Summer School Deep Learning Session 2
Deep Feedforward Networks - a general description
The session notebook can be found here
The session notebook can be found here
Deep feedforward networks, also often called feedforward neural networks, or multilayer perceptrons (MLPs), are the quintessential deep learning models. The goal of a feedforward network is to approximate some function \(f^*\). For example, for a classifier, \(y = f^∗(x)\) maps an input \(x\) to a category \(y\). A feedforward network defines a mapping \(y = f (x; θ)\) and learns the value of the parameters θ that result in the best function approximation.
These models are called feedforward because information flows through the function being evaluated from \(x\), through the intermediate computations used to define \(f\), and finally to the output \(y\).
Feedforward neural networks are called networks because they are typically represented by composing together many different functions. The model is asso- ciated with a directed acyclic graph describing how the functions are composed together. For example, we might have three functions \(f^{(1)}\),\(f^{(2)}\), and \(f^{(3)}\) connected in a chain, to form \(f(x) = f^{(3)}(f^{(2)}(f^{(1)}(x)))\). These chain structures are the most commonly used structures of neural networks. In this case, \(f^{(1)}\) is called the first layer of the network, \(f^{(2)}\) is called the second layer, and so on.
The overall length of the chain gives the depth of the model. It is from this terminology that the name “deep learning” arises. The final layer of a feedforward network is called the output layer. During neural network training, we drive \(f(x)\) to match \(f^∗(x)\). The training data provides us with noisy, approximate examples of \(f^∗(x)\) evaluated at different training points. Each example \(x\) is accompanied by a label \(y ≈ f^∗(x)\). The training examples specify directly what the output layer must do at each point x; it must produce a value that is close to \(y\). The behavior of the other layers is not directly specified by the training data. The learning algorithm must decide how to use those layers to produce the desired output, but the training data does not say what each individual layer should do. Instead, the learning algorithm must decide how to use these layers to best implement an approximation of \(f^∗\). Because the training data does not show the desired output for each of these layers, these layers are called hidden layers.
Finally, these networks are called neural because they are loosely inspired by neuroscience. Each hidden layer of the network is typically vector-valued. The dimensionality of these hidden layers determines the width of the model. Each element of the vector may be interpreted as playing a role analogous to a neuron.
Learning the XOR function
To make the idea of a feedforward network more concrete, we begin with an example of a fully functioning feedforward network on a very simple task: learning the XOR function.
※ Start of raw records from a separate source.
theorem witness_launch_fits : Memory.wf [(0, (7 : Word)), (0xFFFFFFFF, 8)] ∧
    (∀ c ∈ [(0, (7 : Word)), (0xFFFFFFFF, 8)], c.1 < 2 ^ addrBits .full) ∧
    (∀ c ∈ [(0x3FF, (0xFFFF : Word))], c.1 < 2 ^ addrBits .reduced ∧ dataBus .reduced c.2 = c.2) := by
  decide
/-- StepRunsDecoded, in a pipeline that is not empty. -/
theorem witness_runs_decoded :
    nextIs ({ inSlot t0Config with imem := [(1, 0x02EC6000)] }.fetchWord 1) (· == 0x02EC6000) = true ∧
    (inSlot t0Config).pc = 1 ∧ decode (inSlot t0Config).cfg.enc 0x02EC6000 =
      .ok (.alu ⟨0x02EC6000, 0x01, 6, 3, 7, 0x6000, true, true, true⟩) := by decide
/-- StepStopsByName, each clause: a stored address where one storage holds both memories, no instruction,
an unknown word, an ambiguous word. -/
theorem witness_stops :
    (let s := { launchAt { t0Config with spacesShared := true } 7 [0x08200005] [] with
        accesses := [⟨7, true⟩] };
      (s.cfg.spacesShared = true ∧ ∃ x ∈ s.accesses, x.write = true ∧ x.addr = busAddr .full s.pc) ∧
      refusalOf (step s) = some (.selfModifyingCode 7) ∧
      refusalOf (step { s with accesses := [⟨7, false⟩, ⟨8, true⟩] }) = none) ∧
    (memLookup (launchAt t0Config 0 [] []).imem 0 = none ∧ t0Config.spacesShared = false) ∧
    (∀ r ∈ t0Encoding.rows, (0xFE000000 : Word) &&& r.mask ≠ r.value) ∧
    1 < (([t0Row 1 .alu true true true, t0Row 1 .ct true true true] : List DecodeRow).filter fun r =>
      (0x02000000 : Word) &&& r.mask == r.value).length := by decide
theorem witness_bus_address : busAddr .reduced 0xFFFFFC00 = busAddr .reduced 0 ∧
    busAddr .full 0xFFFFFC00 ≠ busAddr .full 0 := by decide
/-- ReadByDistance: registers 1, 2 and 3 are pending at distances 1, 2 and 3 alone, 0 and 5 at none, under
either setting of the parameters; LOAD_FORWARDED's clauses have a load in DX; what lies behind distance 3 is
what register 3 held before. -/
theorem witness_distances : ∀ cfg ∈ [t0Config, strictConfig, { strictConfig with loadForwarded := false },
      { strictConfig with rfHazardFree := true }],
    (((threePending cfg (classFlags .load)).pendingWrites.map fun p => (p.writes, p.reg)) =
      [(true, 1), (true, 2), (true, 3)]) ∧ isLoad (classFlags .load) = true ∧
    isLoad (classFlags .alu) = false ∧ cfg.zeroReg = none ∧
    (threePending cfg (classFlags .alu)).oldValue .one 3 = 30 ∧
    (threePending cfg (classFlags .alu)).written.getLsbD 5 = true ∧
    (threePending cfg (classFlags .alu)).written.getLsbD 0 = false := by decide
/-- ReadByDistance and R158: a register pending at all three distances is read from the nearest. -/
theorem witness_nearest : nextIs ({ threePending { strictConfig with rfHazardFree := true } (classFlags .alu)
    with xw := ⟨22, 1, true, true⟩, wd := ⟨33, 1, true⟩ }.readReg .two 1) (· == 11) = true := by decide
/-- SafeReadIsSequential: a register on its way and one that holds a value, where the policy gives none. -/
theorem witness_safe : (threePending strictConfig (classFlags .alu)).safeDistance 1 ∧
    (threePending strictConfig (classFlags .alu)).safeDistance 5 ∧
    (threePending strictConfig (classFlags .alu)).producer 1 = some ⟨1, true, 1, 11, true⟩ ∧
    (threePending strictConfig (classFlags .alu)).written.getLsbD 5 = true := by
  refine ⟨?_, ?_, by decide, by decide⟩ <;> intro p hp <;> revert hp <;>
    simp only [State.producer, threePending] <;> decide +revert
theorem witness_zero_reg : nextIs ({ threePending { strictConfig with zeroReg := some 1 } (classFlags .alu)
    with rf := Vector.replicate 16 5 }.readReg .one 1) (· == 0) = true := by decide
/-- UnwrittenReadGoesOn, under both policies: register 4 of a busy pipeline was never written. -/
theorem witness_unwritten : strictConfig.unwritten = .draw ∧ t0Config.unwritten = .resetValue ∧
    t0Config.zeroReg = none ∧ (threePending t0Config (classFlags .alu)).producer 4 = none ∧
    (threePending t0Config (classFlags .alu)).written.getLsbD 4 = false ∧
    (threePending t0Config (classFlags .alu)).UnwrittenZero := by
  refine ⟨rfl, rfl, rfl, by decide, by decide, by decide, by decide⟩
/-- UnsafeReadFaults: register 2 at distance 2, register 3 at distance 3, register 1 behind a load. -/
theorem witness_unsafe : strictConfig.hazard = .fault ∧
    (threePending strictConfig (classFlags .alu)).producer 2 = some ⟨2, true, 2, 22, false⟩ ∧
    (threePending strictConfig (classFlags .alu)).producer 3 = some ⟨3, true, 3, 33, false⟩ ∧
    (threePending { strictConfig with loadForwarded := false } (classFlags .load)).producer 1 =
      some ⟨1, true, 1, 11, false⟩ ∧
    (threePending strictConfig (classFlags .alu)).readable 1 :=
  ⟨rfl, by decide, by decide, by decide, .inr (.inr witness_safe.1)⟩
/-- The completion statements: operands readable in a busy pipeline, under the policy that draws, and under
the faulting one where the distances are safe. -/
theorem witness_readable (w : Word) (b : Bool) :
    (threePending t0Config (classFlags .load)).operandsReadable (bothOperands w b) ∧
    (threePending { strictConfig with rfHazardFree := true } (classFlags .alu)).operandsReadable
      (bothOperands w b) := by
  refine ⟨readable_of_draw rfl _, fun _ => .inr (.inr ?_), fun _ => .inr (.inr ?_)⟩ <;>
    intro p hp <;> revert hp <;> simp only [State.producer, threePending, bothOperands] <;> decide +revert
/-- LOAD and STORE: an access allowed before a DMA-control instruction, and after one. -/
theorem witness_access_allowed : (threePending t0Config (classFlags .alu)).accessesAllowed ∧
    ({ threePending t0Config (classFlags .alu) with dmaIssued := true }).accessesAllowed :=
  ⟨⟨rfl, .inl rfl⟩, ⟨rfl, .inr rfl⟩⟩
/-- CT and JAL outside a delay slot, in one, and where DELAY_SLOTS = 0 makes none; both INSN_STEPs. -/
theorem witness_slot : (threePending t0Config (classFlags .jal)).inDelaySlot = false ∧
    (inSlot t0Config).inDelaySlot = true ∧ (inSlot { t0Config with delaySlot := false }).inDelaySlot = false ∧
    (inSlot { t0Config with delaySlot := false, insnStep := .two }).cfg.insnStep = .two ∧
    t0Config.insnStep = .one := by decide
theorem witness_slot_readable (d : Decoded) : (inSlot t0Config).operandsReadable d ∧
    (inSlot { t0Config with delaySlot := false, insnStep := .two }).operandsReadable d :=
  ⟨readable_of_draw rfl d, readable_of_draw rfl d⟩
/-- AccessesDeclined: a DMA range's first and last address, and a cell next to one accessed before, at
the top of the address space too. -/
theorem witness_declined : (∀ a ∈ [0x100, 0x1FF], ∃ g ∈ [(0x100, 0x1FF)], g.1 ≤ a ∧ a ≤ g.2) ∧
    cellsOverlap .full 0x40 0x43 = true ∧ cellsOverlap .full 0x40 0x44 = false ∧
    cellsOverlap .full 0x40 0x40 = false ∧ cellsOverlap .reduced 0x3FF 2 = true := by decide
theorem witness_declined_load : refusalOf (exec (.load (bothOperands 0x0CA20000 true))
    (withReg { launchAt { t0Config with dmaShared := [(0x100, 0x1FF)] } 0 [] [] with dmaIssued := true }
      1 0x1FF)) = some (.dmaSharedMemory 0x1FF) := by decide
theorem witness_declined_store : refusalOf (exec (.store (bothOperands 0x0E024000 false))
    (withReg { launchAt { t0Config with dataCellsIndependent := false } 0 [] [] with
      accesses := [⟨0x43, false⟩] } 1 0x40)) = some (.overlappingCells 0x40 0x43) := by decide
/-- Neither declines: the first address behind the range, and a cell 4 away. -/
theorem witness_not_declined : nextIs (exec (.store (bothOperands 0x0E024000 false))
    (withReg { launchAt { t0Config with dmaShared := [(0x100, 0x1FF)], dataCellsIndependent := false } 0 [] []
      with dmaIssued := true, accesses := [⟨0x204, false⟩] } 1 0x200))
    (fun t => t.dmem == [(0x200, 0)] && t.accesses == [⟨0x200, true⟩, ⟨0x204, false⟩]) = true := by decide
/-- The frames: a store and an instruction that is none complete in a busy pipeline. -/
theorem witness_frames :
    nextIs (exec (.store (bothOperands 0x0E024000 false))
      (threePending { t0Config with rfHazardFree := true } (classFlags .alu)))
      (fun t => t.draws == 1) = true ∧
    nextIs (exec (.rcrisc (bothOperands 0x1A020000 true))
      (threePending { t0Config with rfHazardFree := true } (classFlags .alu)))
      (fun t => t.events.length == 1) = true := by decide
/-- The step statements: a step from a busy pipeline, whose pc is in a delay slot, completes and meets
the invariants. -/
theorem witness_invariants :
    let s := { inSlot t0Config with imem := [(1, 0x08200005)], dmem := [(0x40, 9)] }
    s.MemoriesFit ∧ s.PcsAgree ∧ s.UnwrittenZero ∧ nextIs (step s) (fun t => t.pc == 0x80) = true := by
  refine ⟨?_, ?_, ⟨?_, ?_⟩, ?_⟩ <;>
    simp only [State.MemoriesFit, State.PcsAgree, State.rfRead] <;> decide
/-- MemoryPrimitives: equal and different bus addresses in rTinyRISC. -/
theorem witness_primitives : busAddr .reduced 0x400 = busAddr .reduced 0 ∧
    busAddr .reduced 0x401 ≠ busAddr .reduced 0 := by decide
The XOR function (“exclusive or”) is an operation on two binary values, x1 and x2. When exactly one of these binary values is equal to 1, the XOR function returns 1. Otherwise, it returns 0. The XOR function provides the target function \(y = f^∗(x)\) that we want to learn. Our model provides a function \(y = f(x;θ)\) and our learning algorithm will adapt the parameters θ to make f as similar as possible to \(f^∗\).
In this simple example, we will not be concerned with statistical generalization. We want our network to perform correctly on the four points
\(\mathbb{X}=\) { \([0,0]^T, [0,1]^T, [1,0]^T,[1,1]^T\) }. We will train the network on all four of these points. The only challenge is to fit the training set.
Clearly, this is a regression problem where we can use the mean squared error loss function.
Evaluated on our whole training set, the MSE loss function is
\(J(θ)= \dfrac{1}{4} \Sigma_{x\epsilon\mathbb{X}}(f (x)−f(x;θ))^2\) .
Now we must choose the form of our model, f (x; θ). Suppose that we choose a linear model, with θ consisting of w and b. Our model is defined to be
\(f(x; w, b) = x^Tw + b\).
We can minimize \(J(θ)\) in closed form with respect to w and b using the normal equations.
After solving the normal equations, we obtain a closed form solution, \(w = 0\) and \(b = 0.5\). This means that the linear model simply outputs 0.5 everywhere.
But why couldn’t a linear model represent this function?
Let’s now model this with a DNN. Specifically, we will introduce a very simple feedforward network with one hidden layer containing two hidden units. This feedforward network has a vector of hidden units \(h\) that are computed by a function \(f^{(1)} (x; W , c )\). The values of these hidden units are then used as the input for a second layer. The second layer is the output layer of the network. The output layer is still just a linear regression model, but now it is applied to \(h\) rather than to \(x\) . The network now contains two functions chained together: \(h = f (1) (x; W , c )\) and \(y = f^{(2)} (h; w, b)\), with the complete model being \(f ( x ; W , c , w , b ) = f^{(2)} (f^{(1)} ( x ))\) .
For a better illustration of the network, let’s look at this figure.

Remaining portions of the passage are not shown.